Thursday, April 5, 2012

Anya's story so far...


We found out about Anya’s diagnosis at the second 20 week ultrasound that I had. A week before the tech had not been able to see everything, and as the doctor was not there, they asked me to come back the following week. I was extremely nervous, because something in the tech’s manner seemed odd. She talked about not seeing all of the cord and the heart, and did not reassure me not to worry. It was Arwen’s 4th birthday party that week, and I had planned a big reveal at the party of the baby’s gender. For a while, I considered not doing it, but went through with it. A sense of foreboding followed me through everyone’s well wishes. Something was not right.

The doctor was very quiet when doing the second ultrasound. He kept zooming in on detail after detail, and after a while I was completely lost as to what he was looking for. When done he said to meet him in his office, where we would discuss what he saw. Time stood still, making me think of all of the times it had done so- when mom was diagnosed with cancer, when she died, and more recently, when Dad died suddenly after a prolonged illness. I thought bitterly that this was going to be another of those moments I would relive again and again.

He went over the findings, he was pretty sure it was congenital diaphragmatic hernia, when the stomach contents develop in the chest, compressing the lungs. I had not heard of it before, but my nurse background kicked in immediately- how was this child going to breathe?  He went on to describe some of the significance of the condition, but I really don’t remember what all was said. He was very concerned about the presence of a two vessel cord, said that it could indicate genetic problems, and an amniocentesis needed to be done. We did it right away, and then I was told to go home and rest, as not to irritate the puncture site. Kasey, my sister went with me that day, as Adam was out of town on business. He quickly got a flight back and was home that night, around three in the morning.  

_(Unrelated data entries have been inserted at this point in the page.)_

-- ==== Sys2Proof/Laws/State.lean ====
section
/-! SUPPORT. One lemma per field per update of the state, so that no proof unfolds a record update; and the frame of
the shared operations that are updates only. -/

namespace Sys2Proof.Machine

namespace State

@[simp] theorem setCmdWord_cmdWord (s : State) (w : Word) : (s.setCmdWord w).cmdWord = w := rfl
@[simp] theorem setCmdWord_busy (s : State) (w : Word) : (s.setCmdWord w).busy = s.busy := rfl
@[simp] theorem setCmdWord_res (s : State) (w : Word) : (s.setCmdWord w).res = s.res := rfl
@[simp] theorem setCmdWord_seq (s : State) (w : Word) : (s.setCmdWord w).seq = s.seq := rfl
@[simp] theorem setCmdWord_work (s : State) (w : Word) : (s.setCmdWord w).work = s.work := rfl
@[simp] theorem setCmdWord_phase (s : State) (w : Word) : (s.setCmdWord w).phase = s.phase := rfl
@[simp] theorem setCmdWord_eng (s : State) (w : Word) : (s.setCmdWord w).eng = s.eng := rfl
@[simp] theorem setCmdWord_trace (s : State) (w : Word) : (s.setCmdWord w).trace = s.trace := rfl
@[simp] theorem setCmdWord_wire (s : State) (w : Word) : (s.setCmdWord w).wire = s.wire := rfl
@[simp] theorem setCmdWord_host (s : State) (w : Word) : (s.setCmdWord w).host = s.host := rfl
@[simp] theorem setCmdWord_feed (s : State) (w : Word) : (s.setCmdWord w).feed = s.feed := rfl

@[simp] theorem setBusy_cmdWord (s : State) (b : Bool) : (s.setBusy b).cmdWord = s.cmdWord := rfl
@[simp] theorem setBusy_busy (s : State) (b : Bool) : (s.setBusy b).busy = b := rfl
@[simp] theorem setBusy_res (s : State) (b : Bool) : (s.setBusy b).res = s.res := rfl
@[simp] theorem setBusy_seq (s : State) (b : Bool) : (s.setBusy b).seq = s.seq := rfl
@[simp] theorem setBusy_work (s : State) (b : Bool) : (s.setBusy b).work = s.work := rfl
@[simp] theorem setBusy_phase (s : State) (b : Bool) : (s.setBusy b).phase = s.phase := rfl
@[simp] theorem setBusy_eng (s : State) (b : Bool) : (s.setBusy b).eng = s.eng := rfl
@[simp] theorem setBusy_trace (s : State) (b : Bool) : (s.setBusy b).trace = s.trace := rfl
@[simp] theorem setBusy_wire (s : State) (b : Bool) : (s.setBusy b).wire = s.wire := rfl
@[simp] theorem setBusy_host (s : State) (b : Bool) : (s.setBusy b).host = s.host := rfl
@[simp] theorem setBusy_feed (s : State) (b : Bool) : (s.setBusy b).feed = s.feed := rfl

@[simp] theorem setRes_cmdWord (s : State) (r : Results) : (s.setRes r).cmdWord = s.cmdWord := rfl
@[simp] theorem setRes_busy (s : State) (r : Results) : (s.setRes r).busy = s.busy := rfl
@[simp] theorem setRes_res (s : State) (r : Results) : (s.setRes r).res = r := rfl
@[simp] theorem setRes_seq (s : State) (r : Results) : (s.setRes r).seq = s.seq := rfl
@[simp] theorem setRes_work (s : State) (r : Results) : (s.setRes r).work = s.work := rfl
@[simp] theorem setRes_phase (s : State) (r : Results) : (s.setRes r).phase = s.phase := rfl
@[simp] theorem setRes_eng (s : State) (r : Results) : (s.setRes r).eng = s.eng := rfl
@[simp] theorem setRes_trace (s : State) (r : Results) : (s.setRes r).trace = s.trace := rfl
@[simp] theorem setRes_wire (s : State) (r : Results) : (s.setRes r).wire = s.wire := rfl
@[simp] theorem setRes_host (s : State) (r : Results) : (s.setRes r).host = s.host := rfl
@[simp] theorem setRes_feed (s : State) (r : Results) : (s.setRes r).feed = s.feed := rfl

We went to the Fetal Care Center at Cardinal Glennon, and after many tests (genetics normal, heart normal, growth normal) we were told that Anya’s case was very severe. Her liver was in the lung cavity along with her stomach and intestines, and her lung volume was 21% of normal. The neonatologist told us she would ‘always be behind the eight ball’ and that it would be ‘ethically optional’ to attempt treatment at birth. His concern was primarily separating her from us in a transfer, as he felt she would more than likely die shortly after birth.

Thankfully, weeks before, in one of my obsessive-compulsive search of the internet for CDH stories, I had found Dr. David Kays at Shands Medical Center in Gainesville Florida. He had a 92% success rate with CDH babies, national average was somewhere around 50%. I had contacted the office, and the same day, THE SAME DAY, mind you, Dr. Kays called me himself and we discussed Anya’s case for over 30 minutes. From what I was able to tell him he thought she would have a chance.

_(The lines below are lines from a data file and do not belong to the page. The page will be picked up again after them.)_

-- ==== Sys2Proof/Laws/Primitives.lean ====
section
/-! SUPPORT. What an access and a line of a primitive can do, each said once: a line makes one access, and beside it
touches the working registers and the phase only. -/

namespace Sys2Proof.Machine

/-! ### Lost arbitration -/

/-- Where arbitration can be lost, with an operation in flight, the engine's invariants leave no acknowledge pending
(40_bus_engine.md R155 d): clearing it too would make no difference (log entry 23). -/
theorem flagArbLost_ackPending {e : Engine} (h : EngineInv e) (hi : e.inflight ≠ .none) :
    flagArbLost e = { flagArbLost e with ackPending := false } := by
  have ha : e.ackPending = false := by
    cases hp : e.ackPending with
    | false => rfl
    | true => exact absurd (h.2.2.2 hp).2.2 hi
  simp [flagArbLost, ha]

/-! ### Accesses -/

/-- A read answers the register's value; what it leaves is the reaction, the record and the latch. -/
theorem seqRead_cases {r : Reg} {s t : State} {v : Word} (h : seqRead r s = .ok (v, t)) :
    v = regValue r s.eng ∧ (r = .ctrl ∨ s.eng.inflight ≠ .resetPh) ∧
      t = (afterAccess (.rd r v) (if r = .data then reactReadData s.eng else { eng := s.eng, wire := [] }) s).setWork
        (latch r v s.work) := by
  unfold seqRead readReg at h
  split at h
  · cases h
  · rename_i v' x hx
    split at hx
    · cases hx
    · rename_i hn
      cases hx
      cases h
      refine ⟨rfl, ?_, rfl⟩
      by_cases hr : r = .ctrl
      · exact .inl hr
      · exact .inr fun hi => hn ⟨hr, hi⟩

/-- Outside a software reset, and of `CTRL` always, a read is answered. -/
theorem seqRead_ok {r : Reg} {s : State} (h : r = .ctrl ∨ s.eng.inflight ≠ .resetPh) :
    seqRead r s = .ok (regValue r s.eng,
      (afterAccess (.rd r (regValue r s.eng))
        (if r = .data then reactReadData s.eng else { eng := s.eng, wire := [] }) s).setWork
        (latch r (regValue r s.eng) s.work)) := by
  have hn : ¬(r ≠ .ctrl ∧ s.eng.inflight = .resetPh) := fun ⟨a, b⟩ => h.elim a (· b)
  simp [seqRead, readReg, hn]

/-- A write leaves the reaction and the record; none is answered while a software reset runs. -/
theorem seqWrite_cases {r : Reg} {v : Word} {s t : State} (h : seqWrite r v s = .ok t) :
    ∃ x, writeReg r v s.eng = .ok x ∧ s.eng.inflight ≠ .resetPh ∧ t = afterAccess (.wr r v) x s := by
  unfold seqWrite at h
  split at h
  · cases h
  · rename_i x hx
    cases h
    refine ⟨x, hx, ?_, rfl⟩
    intro hi
    simp [writeReg, hi] at hx

/-- The same of the set-bits access. -/
theorem seqSet_cases {r : Reg} {m : Word} {s t : State} (h : seqSet r m s = .ok t) :
    ∃ x, setBitsReg r m s.eng = .ok x ∧ t = afterAccess (.set r m) x s := by
  unfold seqSet at h
  split at h
  · cases h
  · rename_i x hx
    cases h
    exact ⟨x, hx, rfl⟩

/-! ### One access, and the bookkeeping beside it -/

/-- From `s` to `t` one access was made, with the engine's reaction to it; beside it only the working registers and the
phase may differ. -/
def Accessed (s t : State) : Prop :=
  ∃ a x w ph, reactionOf a s.eng = .ok x ∧ t = ((afterAccess a x s).setWork w).setPhase ph

/-- An access touches neither the host's side nor the sequencer's position nor the turns to come. -/
theorem Accessed.frame {s t : State} (h : Accessed s t) :
    t.cmdWord = s.cmdWord ∧ t.busy = s.busy ∧ t.res = s.res ∧ t.seq = s.seq ∧ t.host = s.host ∧ t.feed = s.feed := by
  obtain ⟨a, x, w, ph, _, rfl⟩ := h
  exact ⟨rfl, rfl, rfl, rfl, rfl, rfl⟩

/-- An access is recorded once, and the engine changes by its reaction. -/
theorem Accessed.record {s t : State} (h : Accessed s t) :
    ∃ a x, reactionOf a s.eng = .ok x ∧ t.trace = s.trace ++ [a] ∧ t.eng = x.eng ∧ t.wire = s.wire ++ x.wire := by
  obtain ⟨a, x, w, ph, hx, rfl⟩ := h
  exact ⟨a, x, hx, rfl, rfl, rfl⟩

theorem Accessed.setWork {s t : State} (h : Accessed s t) (w : Work) : Accessed s (t.setWork w) := by
  obtain ⟨a, x, _, ph, hx, rfl⟩ := h
  exact ⟨a, x, w, ph, hx, rfl⟩

theorem Accessed.setPhase {s t : State} (h : Accessed s t) (ph : Phase) : Accessed s (t.setPhase ph) := by
  obtain ⟨a, x, w, _, hx, rfl⟩ := h
  exact ⟨a, x, w, ph, hx, rfl⟩

theorem accessed_seqRead {r : Reg} {s t : State} {v : Word} (h : seqRead r s = .ok (v, t)) : Accessed s t := by
  unfold seqRead at h
  split at h
  · cases h
  · rename_i x hx
    cases h
    exact ⟨.rd r v, x, latch r v s.work, s.phase, by simp [reactionOf, hx], rfl⟩

theorem accessed_seqWrite {r : Reg} {v : Word} {s t : State} (h : seqWrite r v s = .ok t) : Accessed s t := by
  obtain ⟨x, hx, _, rfl⟩ := seqWrite_cases h
  exact ⟨.wr r v, x, s.work, s.phase, hx, rfl⟩

theorem accessed_seqSet {r : Reg} {m : Word} {s t : State} (h : seqSet r m s = .ok t) : Accessed s t := by
  obtain ⟨x, hx, rfl⟩ := seqSet_cases h
  exact ⟨.set r m, x, s.work, s.phase, hx, rfl⟩

theorem accessed_seqExt (e : ExtEvent) (s : State) : Accessed s (seqExt e s) :=
  ⟨.ext e, { eng := s.eng, wire := [] }, s.work, s.phase, rfl, by
    simp [afterAccess, seqExt, State.setEng, State.pushWire, State.pushTrace, State.setWork, State.setPhase]⟩

/-! ### What a line leads to -/

/-- `G` holds of the line gone on to and the state, `A` of a read made again in a bounded poll, `W` of one made again in
a wait without bound, `D` of an end. -/
def LineOut.Holds (G : Line → State → Prop) (A W : State → Prop) (D : Code → Byte → State → Prop) : LineOut → Prop
  | .goto l s => G l s
  | .again s => A s
  | .spin s => W s
  | .done st d s => D st d s
  | .refused _ => True

section
variable {G : Line → State → Prop} {A W : State → Prop} {D : Code → Byte → State → Prop}

theorem onRead_holds {a : Except Refusal (Word × State)} {k : Word → State → LineOut}
    (h : ∀ v t, a = .ok (v, t) → (k v t).Holds G A W D) : (onRead a k).Holds G A W D := by
  unfold onRead
  split
  · exact h _ _ rfl
  · trivial

theorem onWrite_holds {a : Except Refusal State} {k : State → LineOut} (h : ∀ t, a = .ok t → (k t).Holds G A W D) :
    (onWrite a k).Holds G A W D := by
  unfold onWrite
  split
  · exact h _ rfl
  · trivial

/-- One iteration of a bounded poll reads `INTFLAG` once and counts it; the poll ends when the flag is shown, or when
the budget is spent, and makes its read again otherwise (41_bus_primitives.md R190). -/
theorem pollLine_holds {p : Params} {m : Word} {s : State} {x : State → LineOut} {k : Word → State → LineOut}
    (hk : ∀ f t, seqRead .intflag s = .ok (f, t) → f &&& m ≠ 0#32 →
      (k f (t.setWork { t.work with pollcnt := t.work.pollcnt + 1 })).Holds G A W D)
    (ha : ∀ f t, seqRead .intflag s = .ok (f, t) → f &&& m = 0#32 → t.work.pollcnt + 1 < p.pollBudget →
      A (t.setWork { t.work with pollcnt := t.work.pollcnt + 1 }))
    (hx : ∀ f t, seqRead .intflag s = .ok (f, t) → f &&& m = 0#32 → ¬ t.work.pollcnt + 1 < p.pollBudget →
      (x (t.setWork { t.work with pollcnt := t.work.pollcnt + 1 })).Holds G A W D) :
    (pollLine p m s x k).Holds G A W D := by
  refine onRead_holds fun f t h => ?_
  by_cases hm : f &&& m = 0#32
  · by_cases hb : t.work.pollcnt + 1 < p.pollBudget
    · simpa [hm, hb, LineOut.Holds] using ha f t h hm hb
    · simpa [hm, hb] using hx f t h hm hb
  · simpa [hm] using hk f t h hm

end

/-- Every line but a conversion's makes exactly one access (41_bus_primitives.md R189). -/
theorem runLine_accessed {p : Params} {l : Line} (hl : l ≠ .convert) (s : State) :
    (runLine p l s).Holds (fun _ t => Accessed s t) (Accessed s) (Accessed s) (fun _ _ t => Accessed s t) := by
  rcases l with l | ⟨a, d, l⟩ | ⟨b, l⟩ | ⟨again, l⟩ | l | _
  · cases l <;> dsimp only [runLine, initLine]
    case clkEnable | clkSelect | pinSda => exact accessed_seqExt _ _
    case pinScl => exact (accessed_seqExt _ _).setPhase _
    case swrst | master | baud => exact onWrite_holds fun _ h => accessed_seqWrite h
    case enable => exact onWrite_holds fun _ h => accessed_seqSet h
    case resetWait =>
      refine onRead_holds fun _ _ h => ?_
      split <;> exact accessed_seqRead h
  · cases l <;> dsimp only [runLine, startLine]
    case check =>
      refine onRead_holds fun _ _ h => ?_
      split <;> exact accessed_seqRead h
    case flags | failRead => exact onRead_holds fun _ _ h => accessed_seqRead h
    case cleanup | address | failStop => exact onWrite_holds fun _ h => accessed_seqWrite h
    case failClear => exact onWrite_holds fun _ h => (accessed_seqWrite h).setPhase _
    case poll =>
      exact pollLine_holds (fun _ _ h _ => (accessed_seqRead h).setWork _) (fun _ _ h _ _ => (accessed_seqRead h).setWork _)
        fun _ _ h _ _ => (accessed_seqRead h).setWork _
    case status =>
      refine onRead_holds fun _ _ h => ?_
      split
      · exact accessed_seqRead h
      · exact (accessed_seqRead h).setPhase _
  · cases l <;> dsimp only [runLine, writeLine]
    case data => exact onWrite_holds fun _ h => accessed_seqWrite h
    case wait =>
      refine onRead_holds fun _ _ h => ?_
      split
      · exact accessed_seqRead h
      · split
        · exact (accessed_seqRead h).setPhase _
        · exact accessed_seqRead h
  · cases l <;> dsimp only [runLine, readLine]
    case poll =>
      refine pollLine_holds (fun _ _ h _ => ?_) (fun _ _ h _ _ => (accessed_seqRead h).setWork _)
        fun _ _ h _ _ => ((accessed_seqRead h).setWork _).setPhase _
      split
      · exact ((accessed_seqRead h).setWork _).setPhase _
      · exact (accessed_seqRead h).setWork _
    case readCtrl | data => exact onRead_holds fun _ _ h => accessed_seqRead h
    case writeCtrl => exact onWrite_holds fun _ h => accessed_seqWrite h
  · cases l <;> dsimp only [runLine, stopLine]
    case readCtrl => exact onRead_holds fun _ _ h => accessed_seqRead h
    case writeCtrl => exact onWrite_holds fun _ h => (accessed_seqWrite h).setPhase _
  · exact absurd rfl hl

/-- Only the two waits make a read again without bound (70_reset_and_hazards.md R300). -/
theorem runLine_spin {p : Params} {l : Line} {s t : State} (h : runLine p l s = .spin t) :
    l = .init .resetWait ∨ ∃ b, l = .write b .wait := by
  have hr : ∀ {a k}, (∀ v u, k v u ≠ .spin t) → onRead a k ≠ .spin t := by
    intro a k hk h
    unfold onRead at h
    split at h
    · exact hk _ _ h
    · cases h
  have hw : ∀ {a k}, (∀ u, k u ≠ .spin t) → onWrite a k ≠ .spin t := by
    intro a k hk h
    unfold onWrite at h
    split at h
    · exact hk _ h
    · cases h
  have hp : ∀ {m x k}, (∀ u, x u ≠ .spin t) → (∀ v u, k v u ≠ .spin t) → pollLine p m s x k ≠ .spin t := by
    intro m x k hx hk
    refine hr fun v u => ?_
    by_cases hm : v &&& m = 0#32
    · by_cases hb : u.work.pollcnt + 1 < p.pollBudget <;> simp [hm, hb, hx]
    · simp [hm, hk]
  rcases l with l | ⟨a, d, l⟩ | ⟨b, l⟩ | ⟨again, l⟩ | l | _
  · cases l <;> dsimp only [runLine, initLine] at h
    case clkEnable | clkSelect | pinSda | pinScl => cases h
    case swrst | master | baud | enable => exact absurd h (hw fun _ => by simp)
    case resetWait => exact .inl rfl
  · cases l <;> dsimp only [runLine, startLine] at h
    case check => exact absurd h (hr fun _ _ => by split <;> simp)
    case flags | failRead => exact absurd h (hr fun _ _ => by simp)
    case status => exact absurd h (hr fun _ _ => by split <;> simp)
    case cleanup | address | failStop | failClear => exact absurd h (hw fun _ => by simp)
    case poll => exact absurd h (hp (fun _ => by simp) fun _ _ => by simp)
  · cases l <;> dsimp only [runLine, writeLine] at h
    case data => exact absurd h (hw fun _ => by simp)
    case wait => exact .inr ⟨b, rfl⟩
  · cases l <;> dsimp only [runLine, readLine] at h
    case poll => exact absurd h (hp (fun _ => by simp) fun _ _ => by split <;> simp)
    case readCtrl | data => exact absurd h (hr fun _ _ => by simp)
    case writeCtrl => exact absurd h (hw fun _ => by simp)
  · cases l <;> dsimp only [runLine, stopLine] at h
    case readCtrl => exact absurd h (hr fun _ _ => by simp)
    case writeCtrl => exact absurd h (hw fun _ => by simp)
  · cases h

end Sys2Proof.Machine
end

So a when the neonatologist at Glennon tried to prepare us for the death of our child three months before she was born, I did not cry. I asked the doctor and the counselor they had thoughtfully provided to leave the room. Adam and I faced each other and decided we were not done. We were not giving up on Anya, and we were not going to let anyone else give up on her either.

We flew to Gainesville when I was 26 weeks pregnant to see Dr. Kays. He spent 3 hours, THREE HOURS, discussing Anya’s case. Yes, she was severe, yes, she would be a challenge, but she did have a chance. He thought perhaps 65% chance at survival and 90% chance if she survived that she would lead a normal life. He was, he is, such a contrast to what we heard at Glennon- he lined up to us his expectation to how her care would progress after birth- immediate intubation, of course, but then surgery hopefully within 48 hours of birth. She will more than likely need ECMO (heart and lung bypass). The first six weeks are the saving the baby’s life period, and the second six weeks are working on feeding issues and growth. CDH babies have lots of feeding issues; they often have severe reflux, because the stomach is all kinked up they are not able to swallow in the womb, then they spend the first several weeks with tubes in their mouths. Many go home on oxygen and tube feeding.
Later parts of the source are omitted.